Ley smiled tolerantly at my outburst. "I am sorry if it sounds confusing, but that is exactly the way it appears to me. Obviously, I am not infallible. I thought we had not been followed. It rather seems that we have been. So, what do we know? That there are at least three unknown assailants wh
o are looking or waiting for us?"
"Yeah, great, that's all we know . . . why three?"
"Because it would have taken at least two men to kill Major Bowen and one to follow us.
That is the minimum number."
He raised his hand to forestall my next question. "Major Bowen was killed before we got off the train. His body was quite cool when I discovered him; it takes at least an hour for the human body to cool after death, especially in a warm room like this. And that is probably the reason that
I did not find the killers waiting for me. They did not know I . . . we were coming."
"Now they do?"
"It is quite possible. If our organization or the Yugoslav police has been penetrated as far as I think they have, then part of the Nazi organization knew that Bowen was coming here. Since even by code I did not refer to you in any way, they would know only that he was coming to Tobruz to meet someone. They would know only that Bowen's contact was connected with the investigation."
"So, you are saying that they don't know that I'm in Tobruz?"
"That depends on who you mean by they. Surely the man or men who followed you or me know. As by now, do the killers of Major Bowen."
"So, then the Neo-Nazis know that I'm at least traveling with . . ."
"Not necessarily. I have already talked with the desk clerk. He tells me there are only two telephones in all of Tobruz . . . the one downstairs and the one in the local police station. We must gamble that they have not used the police phone."
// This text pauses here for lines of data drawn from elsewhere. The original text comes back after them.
/-- R137: HexEncode doubles the length, decodes back, and gives a valid string back in lower case. -/
def Obligations.HexRoundTrip : Prop :=
  (∀ bs : List Byte, hexDecode (hexEncode bs) = some bs ∧ (hexEncode bs).length = 2 * bs.length) ∧
  (∀ cs bs : List Byte, hexDecode cs = some bs → hexEncode bs = cs.map lowerDigit) ∧
  (∀ cs bs : List Byte, hexDecode cs = some bs → (∀ c ∈ cs, ¬(0x41 ≤ c.toNat ∧ c.toNat ≤ 0x46)) →
    hexEncode bs = cs)

/-- R141, R142: the padded length is the next multiple of 16, the padding is `n` copies of `n`, and Unpad succeeds on
exactly the padded sequences. -/
def Obligations.PaddingRoundTrip : Prop :=
  (∀ bs : List Byte, ∃ n : Nat, 1 ≤ n ∧ n ≤ 16 ∧ pad bs = bs ++ List.replicate n (BitVec.ofNat 8 n) ∧
    (pad bs).length % 16 = 0) ∧
  (∀ bs r : List Byte, 0 < bs.length → bs.length % 16 = 0 → (unpad bs = some r ↔ bs = pad r)) ∧
  (∀ bs : List Byte, unpad (pad bs) = some bs)

/-- R144, R145: each mode's decryption undoes its encryption on whole blocks, for every schedule and every IV. -/
def Obligations.ModeRoundTrips : Prop :=
  ∀ (w : List Word) (iv : Block) (bs : List Byte), bs.length % 16 = 0 →
    ecbDecrypt w (ecbEncrypt w bs) = bs ∧ (ecbEncrypt w bs).length = bs.length ∧
    cbcDecrypt w iv (cbcEncrypt w iv bs) = bs ∧ (cbcEncrypt w iv bs).length = bs.length

/-- R147: (a) the ECB round trip, (b) the CBC round trip, (c) the output lengths, and that every
output fits OUT_DEPTH, (d) ECB does not depend on the IV. -/
def Obligations.AesRunLaws : Prop :=
  (∀ (kc ic kb db : List Byte) (iv : Block), hexDecode kc = some kb → kb.length = 16 →
    hexDecode ic = some db → db.length % 16 = 0 →
    ∃ o, aesRun .encrypt .ecb kc ic iv = .ok o ∧ aesRun .decrypt .ecb kc o iv = .ok (ic.map lowerDigit) ∧
      ((∀ c ∈ ic, ¬(0x41 ≤ c.toNat ∧ c.toNat ≤ 0x46)) → aesRun .decrypt .ecb kc o iv = .ok ic)) ∧
  (∀ (kc ic kb db : List Byte) (iv : Block), hexDecode kc = some kb → kb.length = 16 → hexDecode ic = some db →
    ∃ o, aesRun .encrypt .cbc kc ic iv = .ok o ∧ aesRun .decrypt .cbc kc o iv = .ok (ic.map lowerDigit)) ∧
  (∀ (kc ic o : List Byte) (iv : Block) (dir : Dir), aesRun dir .ecb kc ic iv = .ok o → o.length = ic.length) ∧
  (∀ (kc ic o : List Byte) (iv : Block), aesRun .encrypt .cbc kc ic iv = .ok o →
    o.length = 32 * (ic.length / 32 + 1) ∧ ic.length + 2 ≤ o.length ∧ o.length ≤ ic.length + 32) ∧
  (∀ (kc ic o : List Byte) (iv : Block), aesRun .decrypt .cbc kc ic iv = .ok o →
    ic.length ≤ o.length + 32 ∧ o.length + 2 ≤ ic.length) ∧
  (∀ (kc ic o : List Byte) (iv : Block) (dir : Dir) (mode : Mode) (cfg : Config), aesRun dir mode kc ic iv = .ok o →
    ic.length ≤ cfg.inDepth → o.length ≤ cfg.outDepth) ∧
  (∀ (kc ic : List Byte) (iv iv' : Block) (dir : Dir), aesRun dir .ecb kc ic iv = aesRun dir .ecb kc ic iv')

/-! ### Commands -/

/-- R174: the word 0 is NOP, and NOP changes nothing, in any state. -/
def Obligations.NopChangesNothing : Prop :=
  (∀ h : Bool, decode h 0x00000000#32 = some .nop) ∧ ∀ s : State, exec .nop s = .next s

/-- R175: the word 2 is CLR. CLR while BUSY = 0 empties the buffers and clears DONE, ERR and OVF, so that STATUS reads 0, and changes
nothing else; while BUSY = 1 it changes nothing. -/
def Obligations.ClrStartsNewRequest : Prop :=
  (∀ h : Bool, decode h 0x00000002#32 = some .clr) ∧
  (∀ s : State, s.busy = false →
    ∃ t, exec .clr s = .next t ∧
      t = { s with keyBuf := [], inBuf := [], outBuf := [], outRp := 0, traceBuf := [], traceRp := 0,
                   done := false, err := none, ovf := false } ∧
      statusWord t = 0) ∧
  (∀ s : State, s.busy = true → exec .clr s = .next s)

/-- R170: a legal RUN command is accepted whatever the operands are: its fields are latched, BUSY set, DONE and ERR
cleared, the result state emptied, and nothing else changes (the engine working storage may hold anything, R24). -/
def Obligations.RunAcceptance : Prop :=
  ∀ (s : State) (i : Instr) (cmd : Cmd), i.run? = some cmd → i.wf s.cfg.hasCbc = true → s.busy = false →
    ∃ wk, exec i s = .next { s with curCmd := cmd, phase := .running, done := false, err := none,
                                    outBuf := [], outRp := 0, traceBuf := [], traceRp := 0, work := wk }

/-- R176: an illegal word while BUSY = 0 reports IllegalCommand at once with empty results; no operation starts, the
engine takes no step and the operand state is unchanged. -/
def Obligations.IllegalCommandReportsAtOnce : Prop :=
  ∀ (s : State) (c : Word) (rest : List Turn), s.busy = false → decode s.cfg.hasCbc c = none →
    s.pending = writeTurn s.cfg .ctrl c :: rest →
    ∃ t, step s = .next t ∧
      t = { s with pending := rest, outBuf := [], outRp := 0, traceBuf := [], traceRp := 0,
                   done := true, err := some .illegalCommand } ∧
      t.busy = false ∧ engineTurn t = t

/-- R71, R152, R153: where HAS_CBC is false the two CBC commands, and only they, are illegal: their words do not decode,
and executed as syntax (which the decoder never asks for there; the model's choice, log 11) they have the illegal
command's effect. -/
def Obligations.CbcCommandsNeedHasCbc : Prop :=
  (∀ i : Instr, i.wf false = false ↔ i = .aesCbcEnc ∨ i = .aesCbcDec) ∧
  (∀ i : Instr, i.wf false = false → decode false (encode i) = none) ∧
  (∀ (s : State) (i : Instr), s.busy = false → i.wf s.cfg.hasCbc = false →
    exec i s = .next { s with outBuf := [], outRp := 0, traceBuf := [], traceRp := 0,
                              done := true, err := some .illegalCommand })

/-- R89: SHIFT.ENC, its word, and from acceptance to completion what it commits, in which order its errors win, and
that all else is as before; that `cur_cmd` then keeps the command is the model's choice (log 5). -/
def Obligations.ShiftEncResult : Prop :=
  (∀ h t sinv : Bool, decode h (0x00000001#32 ||| ((BitVec.ofBool t).setWidth 32 <<< 7) |||
    ((BitVec.ofBool sinv).setWidth 32 <<< 8)) = some (.shiftEnc t sinv)) ∧
  ∀ (s : State) (t sinv : Bool), s.busy = false →
    ∃ s1 wk, exec (.shiftEnc t sinv) s = .next s1 ∧ s1.busy = true ∧
      engineTurn s1 =
        if s.ovf then s.finished ⟨.shift, .encrypt, .ecb, t, sinv⟩ wk (some .overflow) [] []
        else if sinv then s.finished ⟨.shift, .encrypt, .ecb, t, sinv⟩ wk (some .invalidShift) [] []
        else s.finished ⟨.shift, .encrypt, .ecb, t, sinv⟩ wk none (shiftTransform s.inBuf s.shift .encrypt)
          (if t then shiftTrace s.inBuf s.shift .encrypt else [])

/-- R90: SHIFT.DEC, its word, from acceptance to completion, and its relation to SHIFT.ENC with the opposite amount; that
`cur_cmd` then keeps the command is the model's choice (log 5). -/
def Obligations.ShiftDecResult : Prop :=
  (∀ h t sinv : Bool, decode h (0x00000021#32 ||| ((BitVec.ofBool t).setWidth 32 <<< 7) |||
    ((BitVec.ofBool sinv).setWidth 32 <<< 8)) = some (.shiftDec t sinv)) ∧
  (∀ (s : State) (t sinv : Bool), s.busy = false →
    ∃ s1 wk, exec (.shiftDec t sinv) s = .next s1 ∧ s1.busy = true ∧
      engineTurn s1 =
        if s.ovf then s.finished ⟨.shift, .decrypt, .ecb, t, sinv⟩ wk (some .overflow) [] []
        else if sinv then s.finished ⟨.shift, .decrypt, .ecb, t, sinv⟩ wk (some .invalidShift) [] []
        else s.finished ⟨.shift, .decrypt, .ecb, t, sinv⟩ wk none (shiftTransform s.inBuf s.shift .decrypt)
          (if t then shiftTrace s.inBuf s.shift .decrypt else [])) ∧
  (∀ (x : List Byte) (s s' : Word), normShift s' = (26 - normShift s) % 26 →
    shiftTransform x s .decrypt = shiftTransform x s' .encrypt)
"What about the hotel's phone?"
"The desk clerk says that no messages have gone through him at all since six o'clock this evening when two men with accents and ski equipment made a call to Belgrade."
"Our two friends?"
"Most likely. He gave me a description of them . . . they are posing as skiers. So my guess at the moment is that they have gone to meet the man who is following us. That is the reason they left the body . . . not as a warning, at least yet, but because they had to leave."
"Okay, so then the only three people connected with the Neo-Nazis who know that I am involved with you are right here somewhere in Tobruz. What do we do about it?"